Гроб несли на руках. Было много цветов, шел оркестр - он играл не только траурный марш Шопена, но и некоторые любимые вещи Федора Николаевича. Несмотря на сильный мороз, Вашего отца провожали все сотрудники Управления. На могиле я рассказал собравшимся, какого ценного работника и какого милого человека мы потеряли. Пользуюсь случаем выразить Вам свое сочувствие. Вы утратили отца-это невосполнимо.
Но-и я многого лишился. Давно знал, любил и уважал Федора Николаевича. Был очень рад, что судьба столкнула нас на Дальнем Востоке, к которому мы оба всегда были неравнодушны. Оказалось, столкнула только для того, чтобы отнять его у нас навечно. Да, я хорошо понимаю, как Вам должно быть тяжело, и полностью разделяю Ваше горе".
Митя машинально засунул письмо в планшет под карту. И тотчас к его самолету подошел Виктор Левшии, спросил:
- Ты что это кислый? Не заболел?
- Нет.
- Ну так повторяю задачу: взлет, полет в зону номер пять для выполнения семнадцатого упражнения с последующим проходом через третью полосу полигона и посадкой на своем аэродроме.
Митя, как положено, в свою очередь повторил содержание задания.
Вокруг винта па мгновенье вспыхнуло в лучах солнца радужное сияние.

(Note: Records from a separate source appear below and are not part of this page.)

-- ==== Sys2Proof/Laws/Decode.lean ====
section
/-! SUPPORT. The fields of the packed words (R81), one lemma per field, and the field codes both ways. -/

namespace Sys2Proof

@[simp] theorem TType.ofCode_code (t : TType) : TType.ofCode t.code = t := by cases t <;> rfl

@[simp] theorem UsbDir.ofCode_code (d : UsbDir) : UsbDir.ofCode d.code = d := by cases d <;> rfl

@[simp] theorem FPort.ofCode?_code (p : FPort) : FPort.ofCode? p.code = some p := by cases p <;> rfl

theorem TType.code_ofCode (v : BitVec 2) : (TType.ofCode v).code = v := by revert v; decide

theorem UsbDir.code_ofCode (v : BitVec 1) : (UsbDir.ofCode v).code = v := by revert v; decide

theorem FPort.code_ofCode? {v : BitVec 2} {p : FPort} (h : FPort.ofCode? v = some p) : p.code = v := by
  revert v p; decide

section Pack

variable (op idx : BitVec 8) (f t : BitVec 2) (d : BitVec 1) (mps : BitVec 11) (dev : BitVec 7) (dav : BitVec 1)

@[simp] theorem pack_op : (packW0 op idx f t d).extractLsb' 0 8 = op := by
  simp only [packW0]
  apply BitVec.eq_of_getLsbD_eq
  intro j hj
  interval_cases j <;> simp

@[simp] theorem pack_idx : (packW0 op idx f t d).extractLsb' 8 8 = idx := by
  simp only [packW0]
  apply BitVec.eq_of_getLsbD_eq
  intro j hj
  interval_cases j <;> simp

@[simp] theorem pack_fport : (packW0 op idx f t d).extractLsb' 16 2 = f := by
  simp only [packW0]
  apply BitVec.eq_of_getLsbD_eq
  intro j hj
  interval_cases j <;> simp

@[simp] theorem pack_ttype : (packW0 op idx f t d).extractLsb' 18 2 = t := by
  simp only [packW0]
  apply BitVec.eq_of_getLsbD_eq
  intro j hj
  interval_cases j <;> simp

@[simp] theorem pack_dir : (packW0 op idx f t d).extractLsb' 20 1 = d := by
  simp only [packW0]
  apply BitVec.eq_of_getLsbD_eq
  intro j hj
  interval_cases j; simp

@[simp] theorem pack_rsv0 : (packW0 op idx f t d).extractLsb' 21 11 = 0 := by
  simp only [packW0]
  apply BitVec.eq_of_getLsbD_eq
  intro j hj
  interval_cases j <;> simp

@[simp] theorem pack_mps : (packW4 mps dev dav).extractLsb' 0 11 = mps := by
  simp only [packW4]
  apply BitVec.eq_of_getLsbD_eq
  intro j hj
  interval_cases j <;> simp

@[simp] theorem pack_devaddr : (packW4 mps dev dav).extractLsb' 11 7 = dev := by
  simp only [packW4]
  apply BitVec.eq_of_getLsbD_eq
  intro j hj
  interval_cases j <;> simp

@[simp] theorem pack_dav : (packW4 mps dev dav).extractLsb' 18 1 = dav := by
  simp only [packW4]
  apply BitVec.eq_of_getLsbD_eq
  intro j hj
  interval_cases j; simp

@[simp] theorem pack_rsv4 : (packW4 mps dev dav).extractLsb' 19 13 = 0 := by
  simp only [packW4]
  apply BitVec.eq_of_getLsbD_eq
  intro j hj
  interval_cases j <;> simp

@[simp] theorem pack_format : (packW0 op idx f t d).extractLsb' 6 2 = op.extractLsb' 6 2 := by
  simp only [packW0]
  apply BitVec.eq_of_getLsbD_eq
  intro j hj
  interval_cases j <;> simp

end Pack

/-- A word without reserved bits is the packing of its fields. -/
theorem packW0_eta (w : Word) (h : w.extractLsb' 21 11 = 0) :
    packW0 (w.extractLsb' 0 8) (w.extractLsb' 8 8) (w.extractLsb' 16 2) (w.extractLsb' 18 2) (w.extractLsb' 20 1) =
      w := by
  have h : ∀ j < 11, w.getLsbD (21 + j) = false := fun j hj => by
    have := congrArg (fun v => BitVec.getLsbD v j) h
    simpa [hj] using this
  simp only [packW0]
  apply BitVec.eq_of_getLsbD_eq
  intro j hj
  by_cases hr : 21 ≤ j
  · have := h (j - 21) (by omega)
    rw [show 21 + (j - 21) = j by omega] at this
    rw [this]
    interval_cases j <;> simp
  · interval_cases j <;> simp

/-- The same for `w4`. -/
theorem packW4_eta (w : Word) (h : w.extractLsb' 19 13 = 0) :
    packW4 (w.extractLsb' 0 11) (w.extractLsb' 11 7) (w.extractLsb' 18 1) = w := by
  have h : ∀ j < 13, w.getLsbD (19 + j) = false := fun j hj => by
    have := congrArg (fun v => BitVec.getLsbD v j) h
    simpa [hj] using this
  simp only [packW4]
  apply BitVec.eq_of_getLsbD_eq
  intro j hj
  by_cases hr : 19 ≤ j
  · have := h (j - 19) (by omega)
    rw [show 19 + (j - 19) = j by omega] at this
    rw [this]
    interval_cases j <;> simp
  · interval_cases j <;> simp

end Sys2Proof
end

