-- ==== Sys2Proof/Laws/Fields.lean ====
section
/-! SUPPORT. What the draws, the host-link procedures and the toggle change of a `Hw` step do to each field: one lemma per
field that stays, and one that says what becomes of the fields that do not. -/

namespace Sys2Proof.Machine

variable {s : State}

/-! ### Draws: only `draws` changes -/

@[simp] theorem drawClearPolls_cfg : ((drawClearPolls s).2).cfg = s.cfg := by
  unfold drawClearPolls; split <;> rfl

@[simp] theorem drawClearPolls_pipe (j : PipeId) : ((drawClearPolls s).2).pipe j = s.pipe j := by
  unfold drawClearPolls; split <;> rfl

@[simp] theorem drawClearPolls_port (q : FPort) : ((drawClearPolls s).2).port q = s.port q := by
  unfold drawClearPolls; split <;> rfl

@[simp] theorem drawClearPolls_chan (q : DPort) : ((drawClearPolls s).2).chan q = s.chan q := by
  unfold drawClearPolls; split <;> rfl

@[simp] theorem drawClearPolls_link (k : PortId) : ((drawClearPolls s).2).link k = s.link k := by
  unfold drawClearPolls; split <;> rfl

@[simp] theorem drawClearPolls_ctrl : ((drawClearPolls s).2).ctrl = s.ctrl := by
  unfold drawClearPolls; split <;> rfl

@[simp] theorem drawClearPolls_sts (y : Source) : ((drawClearPolls s).2).sts y = s.sts y := by
  unfold drawClearPolls; split <;> rfl

@[simp] theorem drawClearPolls_enb (y : Source) : ((drawClearPolls s).2).enb y = s.enb y := by
  unfold drawClearPolls; split <;> rfl

@[simp] theorem drawClearPolls_mem : ((drawClearPolls s).2).mem = s.mem := by
  unfold drawClearPolls; split <;> rfl

@[simp] theorem drawClearPolls_txLog : ((drawClearPolls s).2).txLog = s.txLog := by
  unfold drawClearPolls; split <;> rfl

@[simp] theorem drawClearPolls_fifoLog : ((drawClearPolls s).2).fifoLog = s.fifoLog := by
  unfold drawClearPolls; split <;> rfl

@[simp] theorem drawClearPolls_evLog : ((drawClearPolls s).2).evLog = s.evLog := by
  unfold drawClearPolls; split <;> rfl

@[simp] theorem drawClearPolls_timeLog : ((drawClearPolls s).2).timeLog = s.timeLog := by
  unfold drawClearPolls; split <;> rfl

@[simp] theorem drawClearPolls_cbLog : ((drawClearPolls s).2).cbLog = s.cbLog := by
  unfold drawClearPolls; split <;> rfl

@[simp] theorem drawClearPolls_setupLog : ((drawClearPolls s).2).setupLog = s.setupLog := by
  unfold drawClearPolls; split <;> rfl

@[simp] theorem drawClearPolls_ret : ((drawClearPolls s).2).ret = s.ret := by
  unfold drawClearPolls; split <;> rfl

@[simp] theorem drawClearPolls_inbox : ((drawClearPolls s).2).inbox = s.inbox := by
  unfold drawClearPolls; split <;> rfl

@[simp] theorem drawLineState_cfg : ((drawLineState s).2).cfg = s.cfg := by
  unfold drawLineState; split <;> rfl

@[simp] theorem drawLineState_pipe (j : PipeId) : ((drawLineState s).2).pipe j = s.pipe j := by
  unfold drawLineState; split <;> rfl

@[simp] theorem drawLineState_port (q : FPort) : ((drawLineState s).2).port q = s.port q := by
  unfold drawLineState; split <;> rfl

@[simp] theorem drawLineState_chan (q : DPort) : ((drawLineState s).2).chan q = s.chan q := by
  unfold drawLineState; split <;> rfl

@[simp] theorem drawLineState_link (k : PortId) : ((drawLineState s).2).link k = s.link k := by
  unfold drawLineState; split <;> rfl

@[simp] theorem drawLineState_ctrl : ((drawLineState s).2).ctrl = s.ctrl := by
  unfold drawLineState; split <;> rfl

@[simp] theorem drawLineState_sts (y : Source) : ((drawLineState s).2).sts y = s.sts y := by
  unfold drawLineState; split <;> rfl

@[simp] theorem drawLineState_enb (y : Source) : ((drawLineState s).2).enb y = s.enb y := by
  unfold drawLineState; split <;> rfl

@[simp] theorem drawLineState_mem : ((drawLineState s).2).mem = s.mem := by
  unfold drawLineState; split <;> rfl

@[simp] theorem drawLineState_txLog : ((drawLineState s).2).txLog = s.txLog := by
  unfold drawLineState; split <;> rfl

@[simp] theorem drawLineState_fifoLog : ((drawLineState s).2).fifoLog = s.fifoLog := by
  unfold drawLineState; split <;> rfl

@[simp] theorem drawLineState_evLog : ((drawLineState s).2).evLog = s.evLog := by
  unfold drawLineState; split <;> rfl

@[simp] theorem drawLineState_timeLog : ((drawLineState s).2).timeLog = s.timeLog := by
  unfold drawLineState; split <;> rfl

@[simp] theorem drawLineState_cbLog : ((drawLineState s).2).cbLog = s.cbLog := by
  unfold drawLineState; split <;> rfl

@[simp] theorem drawLineState_setupLog : ((drawLineState s).2).setupLog = s.setupLog := by
  unfold drawLineState; split <;> rfl

@[simp] theorem drawLineState_ret : ((drawLineState s).2).ret = s.ret := by
  unfold drawLineState; split <;> rfl

@[simp] theorem drawLineState_inbox : ((drawLineState s).2).inbox = s.inbox := by
  unfold drawLineState; split <;> rfl

@[simp] theorem drawHandshake_cfg (a : Speed) : ((drawHandshake a s).2).cfg = s.cfg := by
  unfold drawHandshake; split <;> rfl

@[simp] theorem drawHandshake_pipe (a : Speed) (j : PipeId) : ((drawHandshake a s).2).pipe j = s.pipe j := by
  unfold drawHandshake; split <;> rfl

@[simp] theorem drawHandshake_port (a : Speed) (q : FPort) : ((drawHandshake a s).2).port q = s.port q := by
  unfold drawHandshake; split <;> rfl

@[simp] theorem drawHandshake_chan (a : Speed) (q : DPort) : ((drawHandshake a s).2).chan q = s.chan q := by
  unfold drawHandshake; split <;> rfl

@[simp] theorem drawHandshake_link (a : Speed) (k : PortId) : ((drawHandshake a s).2).link k = s.link k := by
  unfold drawHandshake; split <;> rfl

@[simp] theorem drawHandshake_ctrl (a : Speed) : ((drawHandshake a s).2).ctrl = s.ctrl := by
  unfold drawHandshake; split <;> rfl

@[simp] theorem drawHandshake_sts (a : Speed) (y : Source) : ((drawHandshake a s).2).sts y = s.sts y := by
  unfold drawHandshake; split <;> rfl

@[simp] theorem drawHandshake_enb (a : Speed) (y : Source) : ((drawHandshake a s).2).enb y = s.enb y := by
  unfold drawHandshake; split <;> rfl

@[simp] theorem drawHandshake_mem (a : Speed) : ((drawHandshake a s).2).mem = s.mem := by
  unfold drawHandshake; split <;> rfl

@[simp] theorem drawHandshake_txLog (a : Speed) : ((drawHandshake a s).2).txLog = s.txLog := by
  unfold drawHandshake; split <;> rfl

@[simp] theorem drawHandshake_fifoLog (a : Speed) : ((drawHandshake a s).2).fifoLog = s.fifoLog := by
  unfold drawHandshake; split <;> rfl

@[simp] theorem drawHandshake_evLog (a : Speed) : ((drawHandshake a s).2).evLog = s.evLog := by
  unfold drawHandshake; split <;> rfl

@[simp] theorem drawHandshake_timeLog (a : Speed) : ((drawHandshake a s).2).timeLog = s.timeLog := by
  unfold drawHandshake; split <;> rfl

@[simp] theorem drawHandshake_cbLog (a : Speed) : ((drawHandshake a s).2).cbLog = s.cbLog := by
  unfold drawHandshake; split <;> rfl

@[simp] theorem drawHandshake_setupLog (a : Speed) : ((drawHandshake a s).2).setupLog = s.setupLog := by
  unfold drawHandshake; split <;> rfl

@[simp] theorem drawHandshake_ret (a : Speed) : ((drawHandshake a s).2).ret = s.ret := by
  unfold drawHandshake; split <;> rfl

@[simp] theorem drawHandshake_inbox (a : Speed) : ((drawHandshake a s).2).inbox = s.inbox := by
  unfold drawHandshake; split <;> rfl

@[simp] theorem drawRxBlock_cfg (n : Nat) : ((drawRxBlock n s).2).cfg = s.cfg := by
  unfold drawRxBlock; split <;> rfl

@[simp] theorem drawRxBlock_pipe (n : Nat) (j : PipeId) : ((drawRxBlock n s).2).pipe j = s.pipe j := by
  unfold drawRxBlock; split <;> rfl

@[simp] theorem drawRxBlock_port (n : Nat) (q : FPort) : ((drawRxBlock n s).2).port q = s.port q := by
  unfold drawRxBlock; split <;> rfl

@[simp] theorem drawRxBlock_chan (n : Nat) (q : DPort) : ((drawRxBlock n s).2).chan q = s.chan q := by
  unfold drawRxBlock; split <;> rfl

@[simp] theorem drawRxBlock_link (n : Nat) (k : PortId) : ((drawRxBlock n s).2).link k = s.link k := by
  unfold drawRxBlock; split <;> rfl

@[simp] theorem drawRxBlock_ctrl (n : Nat) : ((drawRxBlock n s).2).ctrl = s.ctrl := by
  unfold drawRxBlock; split <;> rfl

@[simp] theorem drawRxBlock_sts (n : Nat) (y : Source) : ((drawRxBlock n s).2).sts y = s.sts y := by
  unfold drawRxBlock; split <;> rfl

@[simp] theorem drawRxBlock_enb (n : Nat) (y : Source) : ((drawRxBlock n s).2).enb y = s.enb y := by
  unfold drawRxBlock; split <;> rfl

@[simp] theorem drawRxBlock_mem (n : Nat) : ((drawRxBlock n s).2).mem = s.mem := by
  unfold drawRxBlock; split <;> rfl

@[simp] theorem drawRxBlock_txLog (n : Nat) : ((drawRxBlock n s).2).txLog = s.txLog := by
  unfold drawRxBlock; split <;> rfl

@[simp] theorem drawRxBlock_fifoLog (n : Nat) : ((drawRxBlock n s).2).fifoLog = s.fifoLog := by
  unfold drawRxBlock; split <;> rfl

@[simp] theorem drawRxBlock_evLog (n : Nat) : ((drawRxBlock n s).2).evLog = s.evLog := by
  unfold drawRxBlock; split <;> rfl

@[simp] theorem drawRxBlock_timeLog (n : Nat) : ((drawRxBlock n s).2).timeLog = s.timeLog := by
  unfold drawRxBlock; split <;> rfl

@[simp] theorem drawRxBlock_cbLog (n : Nat) : ((drawRxBlock n s).2).cbLog = s.cbLog := by
  unfold drawRxBlock; split <;> rfl

@[simp] theorem drawRxBlock_setupLog (n : Nat) : ((drawRxBlock n s).2).setupLog = s.setupLog := by
  unfold drawRxBlock; split <;> rfl

@[simp] theorem drawRxBlock_ret (n : Nat) : ((drawRxBlock n s).2).ret = s.ret := by
  unfold drawRxBlock; split <;> rfl

@[simp] theorem drawRxBlock_inbox (n : Nat) : ((drawRxBlock n s).2).inbox = s.inbox := by
  unfold drawRxBlock; split <;> rfl

@[simp] theorem drawToggles_cfg : ((drawToggles s).2).cfg = s.cfg := by
  unfold drawToggles; split <;> rfl

@[simp] theorem drawToggles_pipe (j : PipeId) : ((drawToggles s).2).pipe j = s.pipe j := by
  unfold drawToggles; split <;> rfl

@[simp] theorem drawToggles_port (q : FPort) : ((drawToggles s).2).port q = s.port q := by
  unfold drawToggles; split <;> rfl

@[simp] theorem drawToggles_chan (q : DPort) : ((drawToggles s).2).chan q = s.chan q := by
  unfold drawToggles; split <;> rfl

@[simp] theorem drawToggles_link (k : PortId) : ((drawToggles s).2).link k = s.link k := by
  unfold drawToggles; split <;> rfl

@[simp] theorem drawToggles_ctrl : ((drawToggles s).2).ctrl = s.ctrl := by
  unfold drawToggles; split <;> rfl

@[simp] theorem drawToggles_sts (y : Source) : ((drawToggles s).2).sts y = s.sts y := by
  unfold drawToggles; split <;> rfl

@[simp] theorem drawToggles_enb (y : Source) : ((drawToggles s).2).enb y = s.enb y := by
  unfold drawToggles; split <;> rfl

@[simp] theorem drawToggles_mem : ((drawToggles s).2).mem = s.mem := by
  unfold drawToggles; split <;> rfl

@[simp] theorem drawToggles_txLog : ((drawToggles s).2).txLog = s.txLog := by
  unfold drawToggles; split <;> rfl

@[simp] theorem drawToggles_fifoLog : ((drawToggles s).2).fifoLog = s.fifoLog := by
  unfold drawToggles; split <;> rfl

@[simp] theorem drawToggles_evLog : ((drawToggles s).2).evLog = s.evLog := by
  unfold drawToggles; split <;> rfl

@[simp] theorem drawToggles_timeLog : ((drawToggles s).2).timeLog = s.timeLog := by
  unfold drawToggles; split <;> rfl

@[simp] theorem drawToggles_cbLog : ((drawToggles s).2).cbLog = s.cbLog := by
  unfold drawToggles; split <;> rfl

@[simp] theorem drawToggles_setupLog : ((drawToggles s).2).setupLog = s.setupLog := by
  unfold drawToggles; split <;> rfl

@[simp] theorem drawToggles_ret : ((drawToggles s).2).ret = s.ret := by
  unfold drawToggles; split <;> rfl

@[simp] theorem drawToggles_inbox : ((drawToggles s).2).inbox = s.inbox := by
  unfold drawToggles; split <;> rfl

/-! ### `Delay` and `Notify` -/

@[simp] theorem delay_cfg (n : Nat) : (delay n s).cfg = s.cfg := by
  rfl

@[simp] theorem delay_pipe (n : Nat) (j : PipeId) : (delay n s).pipe j = s.pipe j := by
  rfl

@[simp] theorem delay_port (n : Nat) (q : FPort) : (delay n s).port q = s.port q := by
  rfl

@[simp] theorem delay_chan (n : Nat) (q : DPort) : (delay n s).chan q = s.chan q := by
  rfl

@[simp] theorem delay_link (n : Nat) (k : PortId) : (delay n s).link k = s.link k := by
  rfl

@[simp] theorem delay_ctrl (n : Nat) : (delay n s).ctrl = s.ctrl := by
  rfl

@[simp] theorem delay_sts (n : Nat) (y : Source) : (delay n s).sts y = s.sts y := by
  rfl

@[simp] theorem delay_enb (n : Nat) (y : Source) : (delay n s).enb y = s.enb y := by
  rfl

@[simp] theorem delay_mem (n : Nat) : (delay n s).mem = s.mem := by
  rfl

@[simp] theorem delay_txLog (n : Nat) : (delay n s).txLog = s.txLog := by
  rfl

@[simp] theorem delay_fifoLog (n : Nat) : (delay n s).fifoLog = s.fifoLog := by
  rfl

@[simp] theorem delay_evLog (n : Nat) : (delay n s).evLog = s.evLog := by
  rfl

@[simp] theorem delay_cbLog (n : Nat) : (delay n s).cbLog = s.cbLog := by
  rfl

@[simp] theorem delay_setupLog (n : Nat) : (delay n s).setupLog = s.setupLog := by
  rfl

@[simp] theorem delay_ret (n : Nat) : (delay n s).ret = s.ret := by
  rfl

@[simp] theorem delay_draws (n : Nat) : (delay n s).draws = s.draws := by
  rfl

@[simp] theorem delay_inbox (n : Nat) : (delay n s).inbox = s.inbox := by
  rfl

@[simp] theorem delay_timeLog (n : Nat) : (delay n s).timeLog = s.timeLog ++ [.delay n] := rfl

@[simp] theorem notify_cfg (e : Event) (p : PortId) (v : Speed) : (notify e p v s).cfg = s.cfg := by
  rfl

@[simp] theorem notify_pipe (e : Event) (p : PortId) (v : Speed) (j : PipeId) : (notify e p v s).pipe j = s.pipe j := by
  rfl

@[simp] theorem notify_port (e : Event) (p : PortId) (v : Speed) (q : FPort) : (notify e p v s).port q = s.port q := by
  rfl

И сразу пропало-миллионы снежинок, поднятых было с пушистой шкурки пороши внезапно заработавшим пропеллером, понесло воздушным потоком вдоль фюзеляжа "ишачка" под хвостовое оперение.
Наверно, метельные струи уже прорывают сзади самолета маленькие выемки в свежевыпавшем снегу. А впереди лишь ровное белое поле да торчит, закрывая его добрую половину, круглое темное кольцо моторного капота. И на аэродроме не видно никаких следов от самолетных лыж-Митя будет взлетать первым. Только еще раз опробует мотор...
Самолет вдруг затрясло, двигатель зловеще чихнул.
Мелькнуло: опережение зажигания! И левой рукой Митя подвинул голубоватый рычаг. Мотор перестало знобить, он заработал мощно, уверенно. Однако Митя особенно придирчиво продолжал его прослушивать, меняя режимы то резко, то плавно. Знал, что все время думает об отце, и не хотел по рассеянности допустить какую-нибудь ошибку. Наконец перевел двигатель на малые обороты, выбросил руки по обе стороны кабины...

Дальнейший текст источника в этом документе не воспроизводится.